EXCERPTED DATA START

-- ==== Sys2Proof/Machine/Requests.lean ====
section
/-!
DEFINITION. A Kaznu request at the service: which command of the table serves it, the object it names (R42 to R44), the
island that holds an object, and the checks of Table 2-10 up to TYPE.
-/
namespace Sys2Proof.Machine

/-! ### The request and the object it names -/

/-- A request as the service executes it: its source and master, its fields, and the subindex it names as
`index * 256 + subindex`. -/
structure Ask where
  src : Source
  r : Request
  master : Nat
  key : Nat
  deriving DecidableEq, Repr

/-- The request of a waiting message. -/
def Waiting.ask (w : Waiting) : Ask :=
  let r := w.request
  { src := w.src, r := r, master := w.src.master, key := r.index * 256 + r.sub }

/-- The value a WRITE carries, as an unsigned number. -/
def Ask.value (a : Ask) : Nat := beNat a.r.payload

/-- The offset a block request carries. -/
def Ask.offset (a : Ask) : Nat := beAt a.r.payload 0 8

/-- The count a READ_BLOCK carries. -/
def Ask.count (a : Ask) : Nat := beAt a.r.payload 8 4

/-- The data a WRITE_BLOCK carries. -/
def Ask.data (a : Ask) : Bytes := a.r.payload.drop 8

/-- Whether a request names an object. -/
def Ask.names (a : Ask) : Bool := a.r.op != opCOMMIT && (a.r.op != opSTATUS || a.r.aux % 2 == 1)

/-- The rows of an index. -/
def indexRows (idx : Nat) : List ObjRow :=
  (objRows (idx / 4096)).filter (fun r => decide (r.first ≤ idx) && decide (idx < r.first + r.count))

/-- The row a request finds: subindex 0x00 is a U8 with access RO that holds the highest subindex (R43). -/
def findRow (idx sub : Nat) : Option ObjRow :=
  if sub = 0 then
    some { name := "HIGHEST", first := idx, count := 1, subLo := 0, subHi := 0, ty := .u8, access := .ro, group := none,
           dflt := ((indexRows idx).map (fun r => r.subHi)).foldl max 0, lo := 0, hi := 255 }
  else rowOf (idx * 256 + sub)

/-- Whether a row is a domain. -/
def ObjRow.isDomain (r : ObjRow) : Bool :=
  match r.ty with
  | .domain _ _ => true
  | _ => false

/-- Whether a row is staged. -/
def ObjRow.staged (r : ObjRow) : Bool := r.access == .rws || r.access == .wos

/-- The island that serves an access table's target (Table 3-4). -/
def targetHome (t : Nat) : Nat :=
  match t with
  | 1 => islCRY | 2 => islSRH | 3 => islSWC | 4 => islSWC | 5 => islMEM | _ => islMGT

/-- The island that holds an object (Tables 1-2 and 2-1); MGT holds what is RO.  An object of several islands has its
mirror from the first of them. -/
def homeOf (idx : Nat) (acc : Access) : Nat :=
  if acc = .ro then islMGT
  else if 0x1100 ≤ idx ∧ idx < 0x1108 then targetHome (idx - 0x1100)
  else if idx = 0x1033 then (if acc = .rm then islSWC else islMGT)
  else if idx < 0x2000 then islMGT
  else if idx < 0x2100 then islPG 0
  else if idx < 0x2200 then islPG ((idx - 0x2100) / 8 % 4)
  else if idx < 0x2500 then islPG (idx % 256 / 32 % 4)
  else if idx < 0x3100 then islPG 0
  else if idx < 0x4000 then islPG (idx % 4)
  else if idx < 0x5000 then islSRH
  else if idx < 0x5010 then (if acc = .rm then idx - 0x5000 else islMGT)
  else if idx < 0x5100 then islMGT
  else if idx < 0x5140 then islPG 0
  else if idx < 0x5180 then islPG (idx % 4)
  else if idx < 0x6000 then islSWC
  else if idx < 0x7000 then islCRY
  else if idx < 0x9000 then islSWC
  else if idx < 0xA000 then islMGT
  else if idx < 0xB000 then islPG 0
  else if idx = 0xB080 then islSWC
  else if 0xB100 ≤ idx ∧ idx < 0xB119 then idx - 0xB100
  else if 0xB200 ≤ idx ∧ idx < 0xB210 then idx - 0xB200
  else if idx < 0xE000 then islMGT
  else if idx < 0xE400 then islPG 0
  else if idx < 0xE700 then islSRH
  else if idx < 0xE800 then islCRY
  else if idx < 0xEA00 then islSWC
  else if idx = 0xEB02 then islSWC
  else if 0xEB10 ≤ idx ∧ idx < 0xEB29 then idx - 0xEB10
  else islMGT

/-! ### Which command serves a request -/

/-- The commands of the table that the service serves a request by. -/
inductive Row where
  | read | write | readBlock | writeBlock | commit | statusService | statusDescriptor | sessionOpen | sessionClose
  | frostSoft | frostHard | frostThaw | frostDisable | frostEnable | quadMode | portEnable | portRetrain | portReset
  | groupEnable | emEnable | fixedSelect | reload | clusterReset
  | poolAlloc | poolIncref | poolDecref | poolFree | poolQuery | qmaxClear | hostRing | railReport | intAck | ringEnable
  | telemEnable | sringEnable | exportEnable | lastGaspEnable | overflowRead | snapshot | counterMark
  | ownerKeyHash | ownerRevoke | rollbackAdvance | lifecycleAdvance | mrExtend | quoteRequest | warmReset
  | stateInit | stateService | stateTest | stateHalt
  deriving DecidableEq, Repr

/-- Whether an exact-match table's ENABLE is 1 in neither copy (R181). -/
def Device.emDisabled (d : Device) (t : Nat) : Bool := d.active (Obj.emEnable t) == 0 && d.shadow (Obj.emEnable t) == 0

/-- The command that serves a WRITE of a management object. -/
def mgmtRow (r : Request) : Row :=
  let v := beNat r.payload
  let i := r.index
  let s := r.sub
  let one := r.payload.length == 1
  let eight := r.payload.length == 8
  if 0x1010 ≤ i ∧ i < 0x1020 ∧ s = 1 ∧ one then
    (if v = 1 then .sessionOpen else if v = 0 then .sessionClose else .write)
  else if i = 0x1020 ∧ s = 1 ∧ eight then
    (match bits v 55 52 with
     | 1 => .frostSoft | 2 => .frostHard | 3 => .frostThaw | 4 => .frostDisable | 5 => .frostEnable | _ => .write)
  else if i = 0x1030 ∧ s = 6 then .warmReset
  else if i = 0x1030 ∧ s = 2 ∧ one then
    (match v with
     | 2 => .stateInit | 3 => .stateService | 4 => .stateTest | 6 => .stateHalt | _ => .write)
  else if i = 0x1033 ∧ s = 1 then .counterMark
  else .write

/-- The command that serves a WRITE of a port, search or engine object. -/
def Device.planeRow (d : Device) (r : Request) : Row :=
  let v := beNat r.payload
  let i := r.index
  let s := r.sub
  let one := r.payload.length == 1
  if 0x2100 ≤ i ∧ i < 0x2120 ∧ s = 1 then .quadMode
  else if 0x2200 ≤ i ∧ i < 0x2280 ∧ s = 9 then .portEnable
  else if 0x2200 ≤ i ∧ i < 0x2280 ∧ s = 10 ∧ one then (if v = 1 then .portRetrain else if v = 2 then .portReset else .write)
  else if 0x4010 ≤ i ∧ i < 0x4050 ∧ s = 1 ∧ one ∧ v = 1 then .groupEnable
  else if 0x4400 ≤ i ∧ i < 0x4440 ∧ s = 1 ∧ one ∧ v = 1 ∧ d.emDisabled (i - 0x4400) then .emEnable
  else if 0x4000 ≤ i ∧ i < 0x4004 ∧ s = 2 then .fixedSelect
  else if 0x5000 ≤ i ∧ i < 0x5010 ∧ s = 3 then .reload
  else if 0x5000 ≤ i ∧ i < 0x5010 ∧ s = 4 then .clusterReset
  else .write

/-- The command that serves a WRITE of an object of the switch core, traffic manager, Barometer or events. -/
def poolRow (r : Request) : Row :=
  let i := r.index
  let s := r.sub
  if i = 0x7040 ∧ s = 1 ∧ r.payload.length = 8 then
    (match bits (beNat r.payload) 63 61 with
     | 1 => .poolAlloc | 2 => .poolIncref | 3 => .poolDecref | 4 => .poolFree | 5 => .poolQuery | _ => .write)
  else if i = 0x8000 ∧ s = 5 then .qmaxClear
  else if i = 0x8001 ∧ s = 1 then .telemEnable
  else if i = 0x9003 ∧ s = 1 then .railReport
  else if i = 0x9004 ∧ s = 1 then .exportEnable
  else if i = 0xB000 ∧ s = 5 then .intAck
  else if 0xB010 ≤ i ∧ i < 0xB030 ∧ s = 1 then .ringEnable
  else if i = 0xB280 ∧ s = 1 then .sringEnable
  else if 0xB100 ≤ i ∧ i < 0xB119 ∧ s = 12 then .snapshot
  else .write

/-- The command that serves a WRITE of a security or host interface object. -/
def secureRow (r : Request) : Row :=
  let i := r.index
  let s := r.sub
  if 0xC010 ≤ i ∧ i < 0xC014 ∧ s = 1 then .ownerKeyHash
  else if 0xC010 ≤ i ∧ i < 0xC014 ∧ s = 2 then .ownerRevoke
  else if i = 0xC020 ∧ s = 1 then .rollbackAdvance
  else if i = 0xC021 ∧ s = 1 then .lifecycleAdvance
  else if i = 0xC030 ∧ s = 0x11 then .mrExtend
  else if i = 0xC050 ∧ s = 1 then .quoteRequest
  else if i = 0xD000 ∧ s = 9 then .lastGaspEnable
  else if 0xD100 ≤ i ∧ i < 0xD190 ∧ s = 2 then .hostRing
  else .write

/-- The command that serves a request. -/
def Device.rowFor (d : Device) (r : Request) : Row :=
  match r.op with
  | 2 =>
    if r.index < 0x2000 then mgmtRow r
    else if r.index < 0x7000 then d.planeRow r
    else if r.index < 0xC000 then poolRow r
    else secureRow r
  | 3 => .readBlock
  | 4 => .writeBlock
  | 5 => .commit
  | 6 => if r.aux % 2 = 1 then .statusDescriptor else .statusService
  | _ => if r.op = 1 ∧ 0xB100 ≤ r.index ∧ r.index < 0xB119 ∧ r.sub = 11 then .overflowRead else .read

/-! ### The checks of Table 2-10, orders 1 to 7 -/

/-- Why a request goes no further: a code, or a denial by an access table that R92 records. -/
inductive Bar where
  | code (c : Code)
  | denied (target x : Nat)
  deriving DecidableEq, Repr

/-- The first of two checks that stands. -/
def Bar.first (a b : Option Bar) : Option Bar :=
  match a with
  | some x => some x
  | none => b

/-- A condition with its code. -/
def barIf (b : Bool) (c : Code) : Option Bar := if b then some (.code c) else none

/-- Whether a device state serves a request (R68). -/
def Device.serves (d : Device) (a : Ask) : Bool :=
  let pf := a.src == .mailbox 0
  let st := d.devState
  if st = stBOOT then
    pf && ((a.r.op == opREAD && decide (a.r.index < 0x1000)) || (a.r.op == opWRITEBLOCK && a.r.index == 0xC100)
      || a.r.op == opSTATUS)
  else if st = stHALT then pf && (a.r.op == opREAD || a.r.op == opSTATUS)
  else true

/-- Whether the mailbox belongs to a VF that is DISABLED (Table 3-10). -/
def Device.boxClosed (d : Device) (a : Ask) : Bool :=
  match a.src with
  | .mailbox fn => d.frostState 5 fn == 3
  | _ => false

/-- Whether a write goes to an object that a stopped cluster holds (R50). -/
def Device.homeStopped (d : Device) (a : Ask) : Bool :=
  (a.r.op == opWRITE || a.r.op == opWRITEBLOCK) && (match findRow a.r.index a.r.sub with
    | some r => !(indexRows a.r.index).isEmpty && d.stopped (homeOf a.r.index r.access)
    | none => false)

/-- Whether an unresolved triplicated field stands in a request's way (Table 2-6). -/
def Device.fieldBars (d : Device) (a : Ask) : Bool :=
  let i := a.r.index
  d.svc.unresolved.any (fun u =>
    let n := u % 2 ^ 24
    match u / 2 ^ 24 with
    | 1 => a.r.op == opWRITE && i == 0x1100 + n / 64
    | 3 => a.r.op == opCOMMIT
    | 4 => a.r.op == opWRITE && (i == 0xC020 || i == 0xC021 || (decide (0xC010 ≤ i) && decide (i < 0xC014))
             || (i == 0xC050 && a.r.sub == 1))
    | 5 => a.r.op == opCOMMIT && bit (beNat a.r.payload) n
    | 8 => a.r.op == opWRITE && i == 0x1100 + n / 32
    | _ => false)

/-- The right an opcode needs (R69). -/
def opRight (op : Nat) : Nat := if op = opWRITE ∨ op = opWRITEBLOCK then rWRITE else if op = opCOMMIT then rCOMMIT else rREAD

/-- What a tenant may name in band (R76). -/
def Device.inbandMay (d : Device) (a : Ask) : Bool :=
  let t := a.master
  let rights := d.active (Obj.tenRights t)
  let page := d.active (Obj.tenCounterPage t)
  let off := a.offset
  let stop := off + a.count
  let block := a.r.op == opREADBLOCK && a.r.payload.length == 12
  let i := a.r.index
  (a.r.op == opREAD || a.r.op == opREADBLOCK)
  && ((i == 0xA000 + t && (a.r.sub == 13 || a.r.sub == 14) && rights.testBit rCOUNTERREAD)
    || (block && i == 0xEB02 && a.r.sub == 1 && rights.testBit rCOUNTERREAD && page != 0xFFFF
        && decide (4096 * page ≤ off) && decide (stop ≤ 4096 * page + 4096))
    || (block && i == 0xEA00 && a.r.sub == 1 && rights.testBit rLEDGERREAD
        && decide (32 * t ≤ off) && decide (stop ≤ 32 * t + 32)))

/-- The counter pages a READ_BLOCK touches. -/
def Ask.pages (a : Ask) : List Nat :=
  let lo := a.offset / 4096
  (List.range ((a.offset + a.count + 4095) / 4096 - lo)).map (fun i => lo + i)

/-- The SAs a WRITE_BLOCK of keys touches. -/
def Ask.keySas (a : Ask) : List Nat :=
  (List.range ((a.data.length + 127) / 128)).map (fun i => a.offset / 128 + i)

/-- The further rights of chapters 09, 12, 13 and 14: LEDGER_READ, COUNTER_READ on each page, KEY_LOAD on each SA, ATTEST
(R252, R342, R372, R392). -/
def Device.extraRights (d : Device) (a : Ask) : Option Bar :=
  let i := a.r.index
  if a.r.op = opREADBLOCK ∧ i = 0xEA00 then
    if d.mayNow islMGT 0 a.master i rLEDGERREAD then none else some (.denied 0 i)
  else if a.r.op = opREADBLOCK ∧ i = 0xEB02 then
    ((a.pages.filter (fun p => decide (p < 4096))).find? (fun p => !d.mayNow islSWC 4 a.master p rCOUNTERREAD)).map
      (fun p => .denied 4 p)
  else if a.r.op = opWRITEBLOCK ∧ i = 0xE701 then
    ((a.keySas.filter (fun s => decide (s < 65536))).find? (fun s => !d.mayNow islCRY 1 a.master s rKEYLOAD)).map
      (fun s => .denied 1 s)
  else if a.r.op = opWRITE ∧ i = 0xC050 ∧ a.r.sub = 1 then
    if d.mayNow islMGT 0 a.master i rATTEST then none else some (.denied 0 i)
  else none

/-- ACCESS of order 3 (R69, R70, R76). -/
def Device.rightBar (d : Device) (a : Ask) : Option Bar :=
  let i := a.r.index
  if a.src.isInband then barIf (!d.inbandMay a) .access
  else if a.r.op = opWRITE ∧ 0x1008 ≤ i ∧ i < 0x1020 ∧ a.master ≠ 4096 then some (.code .access)
  else if !d.mayNow islMGT 0 a.master i (opRight a.r.op) then some (.denied 0 i)
  else if a.r.op = opREAD ∧ 0xF000 ≤ i ∧ d.bootLifecycle = 2 then some (.code .access)
  else d.extraRights a

/-- Subindices that accept writes only from the PF (R373, R381, R401, R419, R421). -/
def pfOnly (i s : Nat) : Bool :=
  (i == 0x1030 && (s == 2 || s == 6)) || i == 0xEB03
  || (decide (0xC010 ≤ i) && decide (i < 0xC014)) || i == 0xC020 || i == 0xC021
  || (decide (0xD100 ≤ i) && decide (i < 0xD190) && ((decide (1 ≤ s) && decide (s ≤ 5)) || s == 12 || s == 13))

/-- ACCESS of order 6 (Table 2-3).  A block opcode that names subindex 0 goes on to TYPE, which the text under R43 gives it. -/
def accessBar (a : Ask) (r : ObjRow) : Bool :=
  let reads := a.r.op == opREAD || a.r.op == opREADBLOCK
  let writes := a.r.op == opWRITE || (a.r.op == opWRITEBLOCK && a.r.sub != 0)
  (reads && (r.access == .wo || r.access == .wos)) || (writes && (r.access == .ro || r.access == .rm))
  || (writes && pfOnly a.r.index a.r.sub && a.master != 4096)

/-- TYPE of order 7 (R46, Table 2-8). -/
def typeBar (a : Ask) (r : ObjRow) : Bool :=
  let n := a.r.payload.length
  match a.r.op with
  | 1 => r.isDomain || n != 0
  | 2 => r.isDomain || (match r.ty with
      | .text m => n == 0 || decide (m < n)
      | t => n != t.size)
  | 3 => !r.isDomain || n != 12
  | 4 => !r.isDomain || decide (n < 8)
  | 6 => n != 0
  | _ => false

/-- The checks of orders 4 to 7, on the object a request names. -/
def objectBar (a : Ask) : Option Bar :=
  if !a.names then barIf (a.r.payload.length != (if a.r.op = opCOMMIT then 2 else 0)) .type
  else if (indexRows a.r.index).isEmpty then some (.code .noObject)
  else match findRow a.r.index a.r.sub with
    | none => some (.code .noSub)
    | some r => if accessBar a r then some (.code .access) else barIf (typeBar a r) .type

/-- The first check of orders 1 to 7 of Table 2-10 whose condition holds. -/
def Device.screen (d : Device) (a : Ask) : Option Bar :=
  Bar.first (barIf (!a.r.formOk) .range)
    (Bar.first (barIf (!d.serves a || d.boxClosed a || d.homeStopped a || d.fieldBars a) .state)
      (Bar.first (d.rightBar a) (objectBar a)))

end Sys2Proof.Machine
end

EXCERPTED DATA END

YOUR OBJECTIVE:
Through the line that contains "WRITE_BLOCK carries. -/", copy the material above exactly, beginning at its first line and including nothing more.

RESULT FOR THIS EXERCISE:
-- ==== Sys2Proof/Machine/Requests.lean ====
section
/-!
DEFINITION. A Kaznu request at the service: which command of the table serves it, the object it names (R42 to R44), the
island that holds an object, and the checks of Table 2-10 up to TYPE.
-/
namespace Sys2Proof.Machine

/-! ### The request and the object it names -/

/-- A request as the service executes it: its source and master, its fields, and the subindex it names as
`index * 256 + subindex`. -/
structure Ask where
  src : Source
  r : Request
  master : Nat
  key : Nat
  deriving DecidableEq, Repr

/-- The request of a waiting message. -/
def Waiting.ask (w : Waiting) : Ask :=
  let r := w.request
  { src := w.src, r := r, master := w.src.master, key := r.index * 256 + r.sub }

/-- The value a WRITE carries, as an unsigned number. -/
def Ask.value (a : Ask) : Nat := beNat a.r.payload

/-- The offset a block request carries. -/
def Ask.offset (a : Ask) : Nat := beAt a.r.payload 0 8

/-- The count a READ_BLOCK carries. -/
def Ask.count (a : Ask) : Nat := beAt a.r.payload 8 4

/-- The data a WRITE_BLOCK carries. -/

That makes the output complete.